*** Record excerpts Section Begins ***
-- ==== Sys2Proof/Machine/CipherOps.lean ====
section
/-! DEFINITION. Key slots and their versions, the key page's writes, and the key commands (spec/12 R398–R406): table rows
117–119 and 122, parts of rows 120 and 121. -/

namespace Sys2Proof.Machine

/-! ## Slots and versions -/

def Cipher.slot (c : Cipher) (n : Nat) : KeySlot := Tbl.look KeySlot.reset c.slots n
def State.keySlot (s : State) (die n : Nat) : KeySlot := (s.cipherOf die).slot n
def State.setKeySlot (s : State) (die n : Nat) (k : KeySlot) : State :=
  s.modCipherOf die (fun c => { c with slots := Tbl.put KeySlot.reset c.slots n k })

/-- A counter of the engine raised (Table 12.8). -/
def State.cipherCount (s : State) (die off : Nat) : State :=
  s.modCipherOf die (fun c => { c with counters := Tbl.put 0 c.counters off ((Tbl.look 0 c.counters off + 1) % 2 ^ 64) })

/-- Fields of SLOT_CFG. -/
def KeyVersion.proto (v : KeyVersion) : Nat := bits v.cfg 3 0
def KeyVersion.algo (v : KeyVersion) : Nat := bits v.cfg 5 4
def KeyVersion.encrypts (v : KeyVersion) : Bool := bit v.cfg 6
def KeyVersion.extended (v : KeyVersion) : Bool := bit v.cfg 7
def KeyVersion.replayWindow (v : KeyVersion) : Nat := bits v.cfg 42 32

def KeyVersion.valid (v : KeyVersion) (tempo : Nat) : Bool := decide (v.state ≠ .empty) && validAt v.born v.retired tempo

/-- The version valid at a tempo (R402). -/
def KeySlot.at (k : KeySlot) (tempo : Nat) : Option KeyVersion :=
  if k.newer.valid tempo then some k.newer else if k.older.valid tempo then some k.older else none

/-- A version rewritten in place, found by its BORN. -/
def KeySlot.modVersion (k : KeySlot) (born : Nat) (f : KeyVersion → KeyVersion) : KeySlot :=
  if k.newer.state ≠ .empty ∧ k.newer.born = born then { k with newer := f k.newer }
  else if k.older.state ≠ .empty ∧ k.older.born = born then { k with older := f k.older }
  else k

/-- Tempos of everything in flight on a die (R315): packets, and units of other sources in the engine. -/
def State.flightTempos (s : State) (die : Nat) : List Nat :=
  (s.flight.filter (fun (_, k) => k.die == die)).map (fun e => e.2.tempo)
    ++ ((s.cipherOf die).units.filter (fun (_, u) => decide (u.phase ≠ .waiting))).map (fun e => e.2.tempo)

/-- The version an install must overwrite is still visible to a unit in flight (R403). -/
def State.slotWaits (s : State) (die n : Nat) : Bool :=
  let k := s.keySlot die n
  decide (k.older.state ≠ .empty) && (s.flightTempos die).any (fun t => validAt k.older.born k.older.retired t)

/-- SLOT_CFG holds a combination of Table 12.1 (R398). A REPLAY_WINDOW above its range is refused with it (log 36). -/
def cfgGood (cfg : Nat) : Bool :=
  let p := bits cfg 3 0
  let a := bits cfg 5 4
  let ext := bit cfg 7
  decide (bits cfg 42 32 ≤ 1024)
    && ((p == 1 && decide (a ≤ 1)) || (p == 2 && decide (a ≤ 2)) || (p == 3 && decide (a ≤ 2) && !ext) || (p == 4 && a == 1 && !ext))

/-- Bits of SLOT_CFG that a register write keeps. -/
def cfgMask (cfg : Nat) : Nat := bits cfg 12 0 + bits cfg 26 16 * 2 ^ 16 + bits cfg 42 32 * 2 ^ 32

/-- A new version (R404, R405, R409): a SEQ_START of 0 counts as 1 on an encrypting slot, but for TLS. -/
def newVersion (key salt ssci cfg id seq limit born : Nat) : KeyVersion :=
  { state := .active, key := key, salt := salt, ssci := ssci, cfg := cfg, slotId := id,
    seq := if seq = 0 ∧ bit cfg 6 = true ∧ bits cfg 3 0 ≠ 3 then 1 else seq, softLimit := limit, born := born, retired := none,
    window := [], authFails := 0, replayFails := 0 }

/-- A version retired at a tempo, if it was not retired before. -/
def KeyVersion.retireAt (v : KeyVersion) (tempo : Nat) : KeyVersion :=
  if v.state = .empty ∨ v.retired.isSome then v else { v with retired := some tempo }

/-- The new version takes the slot's other place (R403). -/
def KeySlot.put (k : KeySlot) (v : KeyVersion) : KeySlot := { k with older := k.newer.retireAt v.born, newer := v }

/-- The visible version retired at a tempo. -/
def KeySlot.retire (k : KeySlot) (tempo : Nat) : KeySlot :=
  if k.newer.valid tempo then { k with newer := k.newer.retireAt tempo }
  else { k with older := k.older.retireAt tempo }

/-! ## The key page (R404, R405) -/

/-- The function to which a page is bound (R176), and its BAR slot. -/
def State.pageBinding (s : State) (die page : Nat) : Option Nat := (Tbl.find s.protect.keyPages (die * 4096 + page)).map (fun b => b / 64)

/-- PROTOCOL 3 or 4 on a page bound to a function other than PF0. -/
def State.pageForbids (s : State) (die slot cfg : Nat) : Bool :=
  (bits cfg 3 0 == 3 || bits cfg 3 0 == 4) && (match s.pageBinding die (slot / 32) with
    | some f => decide (f ≠ pf0 die)
    | none => false)

/-- An INSTALL or RETIRE is ignored for a cause. -/
def KeySlot.refuse (k : KeySlot) (cause : Nat) : KeySlot := { k with installErr := true, errCause := cause }

/-- A staged version takes effect at the die's current tempo; KEY_MATERIAL is zeroed. It counts as a commit (R404). -/
def State.installNow (s : State) (die slot : Nat) : State :=
  let k := s.keySlot die slot
  let v := newVersion k.stKey k.stSalt k.stSsci k.stCfg k.stId k.stSeq k.stLimit s.tempo.current
  (s.setKeySlot die slot { k.put v with stKey := 0, stSalt := 0, stSsci := 0, installBusy := false }).stampObjects
    [objNum objKeySlot die slot]

/-- The function reaches a slot through its page. -/
def State.pageReach (s : State) (die slot fn : Nat) : Bool :=
  s.boot.cipher && s.live die && s.hostReach (mDie fn) && decide (mDie fn = die) && decide (slot < 131072)
    && s.pageBinding die (slot / 32) == some fn

/-- INSTALL (R405). A commit in progress on the slot has the slot's other version, as in Table 12.7 (log 122). -/
def execInstall (die slot fn : Nat) (s : State) : Host.Outcome State Fault Refusal :=
  if s.pageReach die slot fn then
    let k := s.keySlot die slot
    let refuse := fun (c : Nat) => s.setKeySlot die slot (k.refuse c)
    .next (
      if k.installBusy || s.committing (objNum objKeySlot die slot) then refuse 2
      else if !cfgGood k.stCfg then refuse 1
      else if s.lockedBut 0 (objNum objKeySlot die slot) then refuse 3
      else if s.pageForbids die slot k.stCfg then refuse 4
      else if s.slotWaits die slot then s.setKeySlot die slot { k with installBusy := true }
      else s.installNow die slot)
  else .next s

/-- RETIRE (R404). With no version visible it retires nothing. -/
def execRetire (die slot fn : Nat) (s : State) : Host.Outcome State Fault Refusal :=
  if s.pageReach die slot fn then
    let k := s.keySlot die slot
    let obj := objNum objKeySlot die slot
    .next (
      if k.installBusy || s.committing obj then s.setKeySlot die slot (k.refuse 2)
      else if s.lockedBut 0 obj then s.setKeySlot die slot (k.refuse 3)
      else if (k.at s.tempo.current).isNone then s
      else (s.setKeySlot die slot (k.retire s.tempo.current)).stampObjects [obj])
  else .next s

/-- INSTALL_WAIT_END (R403). -/
def execInstallWaitEnd (die slot : Nat) (s : State) : Host.Outcome State Fault Refusal :=
  .next (if s.live die && (s.keySlot die slot).installBusy && !s.slotWaits die slot then s.installNow die slot else s)

/-! ## Key commands (R404, Table 12.4) -/

/-- KEY_INSTALL as of a tempo. -/
def partKeyInstall (p : Packet) (tempo : Nat) (s : State) : PartResult :=
  let b := p.params
  let die := leAt b 0 1
  let slot := leAt b 4 4
  let cfg := leAt b 0x38 8
  if p.paramLen ≠ 88 ∨ leAt b 1 3 ≠ 0 ∨ 2 ^ 17 ≤ slot ∨ cfgGood cfg = false ∨ s.pageForbids die slot cfg = true then .error stBadParam
  else match s.dieStatus die with
    | some st => .error st
    | none =>
      let v := newVersion (leAt b 8 32) (leAt b 0x28 12) (leAt b 0x34 4) (cfgMask cfg) (leAt b 0x40 8) (leAt b 0x48 8)
        (leAt b 0x50 8) tempo
      .ok (s.setKeySlot die slot ((s.keySlot die slot).put v), [])

/-- KEY_RETIRE as of a tempo. -/
def partKeyRetire (p : Packet) (tempo : Nat) (s : State) : PartResult :=
  let b := p.params
  let die := leAt b 0 1
  let slot := leAt b 4 4
  if p.paramLen ≠ 8 ∨ leAt b 1 3 ≠ 0 ∨ 2 ^ 17 ≤ slot then .error stBadParam
  else match s.dieStatus die with
    | some st => .error st
    | none =>
      let k := s.keySlot die slot
      if (k.at tempo).isNone then .error stNotFound else .ok (s.setKeySlot die slot (k.retire tempo), [])

def objsKey (p : Packet) (_ : State) : List Nat := [objNum objKeySlot (leAt p.params 0 1) (leAt p.params 4 4)]

/-- KEYPAGE_MODE's answer (R401). -/
def runKeypageMode (p : Packet) (s : State) : Answer :=
  let b := p.params
  let die := leAt b 0 1
  let mode := leAt b 1 1
  let first := leAt b 4 2
  let n := leAt b 6 2
  if p.paramLen ≠ 8 ∨ 1 < mode ∨ leAt b 2 2 ≠ 0 ∨ n = 0 ∨ 4096 < n ∨ 4096 < first + n then s.fails stBadParam
  else match s.dieStatus die with
    | some st => s.fails st
    | none =>
      let out := fun (m : Nat) => decide (m < first) || decide (first + n ≤ m)
      (s.modCipherOf die (fun c =>
        let low := c.masked.filter (fun m => decide (m < first))
        let high := c.masked.filter (fun m => decide (first + n ≤ m))
        { c with masked := if mode = 1 then low ++ (List.range n).map (fun i => first + i) ++ high else c.masked.filter out })).answers []

/-- KEYPAGE_MODE (R401). -/
def execKeypageMode (p : Packet) (s : State) : Host.Outcome State Fault Refusal := runPlain 0x8701 p runKeypageMode s

/-! ## Forms on the wire (R407, R408) -/

/-- Where a header follows layer 0's L3 header and its IPv6 extension headers, and the place of the byte that names it. -/
def afterL3 (f : List Byte) (l3 : Nat) : Nat × Nat :=
  if isIp4 f l3 then (l3 + beAt f l3 1 % 16 * 4, l3 + 9) else go 8 (l3 + 40) (l3 + 6)
where
  go : Nat → Nat → Nat → Nat × Nat
    | 0, o, name => (o, name)
    | fuel + 1, o, name =>
      let nh := beAt f name 1
      if [0, 43, 44, 60, 135, 139, 140].contains nh = true ∧ o < f.length then
        go fuel (o + (if nh = 44 then 8 else 8 + 8 * beAt f (o + 1) 1)) o
      else (o, name)

/-- The payload-naming byte and the lengths of an IP header set for a frame, and its checksum (R407, R300). -/
def refit (f : List Byte) (l3 name proto : Nat) : List Byte :=
  let f := overlay f name (toBe 1 proto)
  if isIp4 f l3 then putIp4Csum (overlay f (l3 + 2) (toBe 2 (f.length - l3))) l3
  else overlay f (l3 + 4) (toBe 2 (f.length - l3 - 40))

/-- Bytes the engine adds to a frame of an encrypting slot. -/
def macsecGrowth (cfg : Nat) : Nat := if bit cfg 9 then 32 else 24

/-- The plaintext an ESP slot protects: payload, padding, Pad Length and Next Header. -/
def espPlain (f : List Byte) (l3 : Nat) : List Byte :=
  let (o, name) := afterL3 f l3
  let pay := f.drop o
  let pad := (4 - (pay.length + 2) % 4) % 4
  pay ++ (List.range pad).map (fun i => BitVec.ofNat 8 (i + 1)) ++ [BitVec.ofNat 8 pad, BitVec.ofNat 8 (beAt f name 1)]

/-- What an encrypting slot puts before a frame's protected region: the addresses and the SecTAG, or the frame up to the ESP header,
that header and the IV (R407). -/
def sealHead (v : KeyVersion) (f : List Byte) (l3 seq : Nat) : List Byte :=
  if v.proto = 1 then
    let n := f.length - 12
    let tci := b2n (bit v.cfg 9) * 32 + (if bit v.cfg 10 then 0 else 12) + bits v.cfg 12 11
    f.take 12 ++ toBe 2 0x88E5 ++ toBe 1 tci ++ toBe 1 (if n < 48 then n else 0) ++ toBe 4 seq
      ++ (if bit v.cfg 9 then toBe 8 v.slotId else [])
  else f.take (afterL3 f l3).1 ++ toBe 4 v.slotId ++ toBe 4 seq ++ toBe 8 seq

/-- The protected frame: `out` is the ciphertext and the tag, or with INTEGRITY_ONLY the tag alone. -/
def sealFrame (v : KeyVersion) (f : List Byte) (l3 seq : Nat) (out : List Byte) : List Byte :=
  if v.proto = 1 then
    let body := f.drop 12
    sealHead v f l3 seq ++ (if bit v.cfg 10 then body ++ sub out 0 16 else sub out 0 (body.length + 16))
  else refit (sealHead v f l3 seq ++ sub out 0 ((espPlain f l3).length + 16)) l3 (afterL3 f l3).2 50

/-- A received unit that fits its slot's protocol: identifier carried (none if it carries none), low sequence bits, where
the protected bytes begin and how many they are. -/
structure Opened where
  id : Option Nat
  low : Nat
  start : Nat
  len : Nat
  deriving DecidableEq, Repr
*** Record excerpts Section Ends ***
Problem to work on:
The answer must be the lines from the one containing "def sealFrame (v" to the final line of the data above, copied exactly, both included, with nothing added.

Response:
def sealFrame (v : KeyVersion) (f : List Byte) (l3 seq : Nat) (out : List Byte) : List Byte :=
  if v.proto = 1 then
    let body := f.drop 12
    sealHead v f l3 seq ++ (if bit v.cfg 10 then body ++ sub out 0 16 else sub out 0 (body.length + 16))
  else refit (sealHead v f l3 seq ++ sub out 0 ((espPlain f l3).length + 16)) l3 (afterL3 f l3).2 50

/-- A received unit that fits its slot's protocol: identifier carried (none if it carries none), low sequence bits, where
the protected bytes begin and how many they are. -/
structure Opened where
  id : Option Nat
  low : Nat
  start : Nat
  len : Nat
  deriving DecidableEq, Repr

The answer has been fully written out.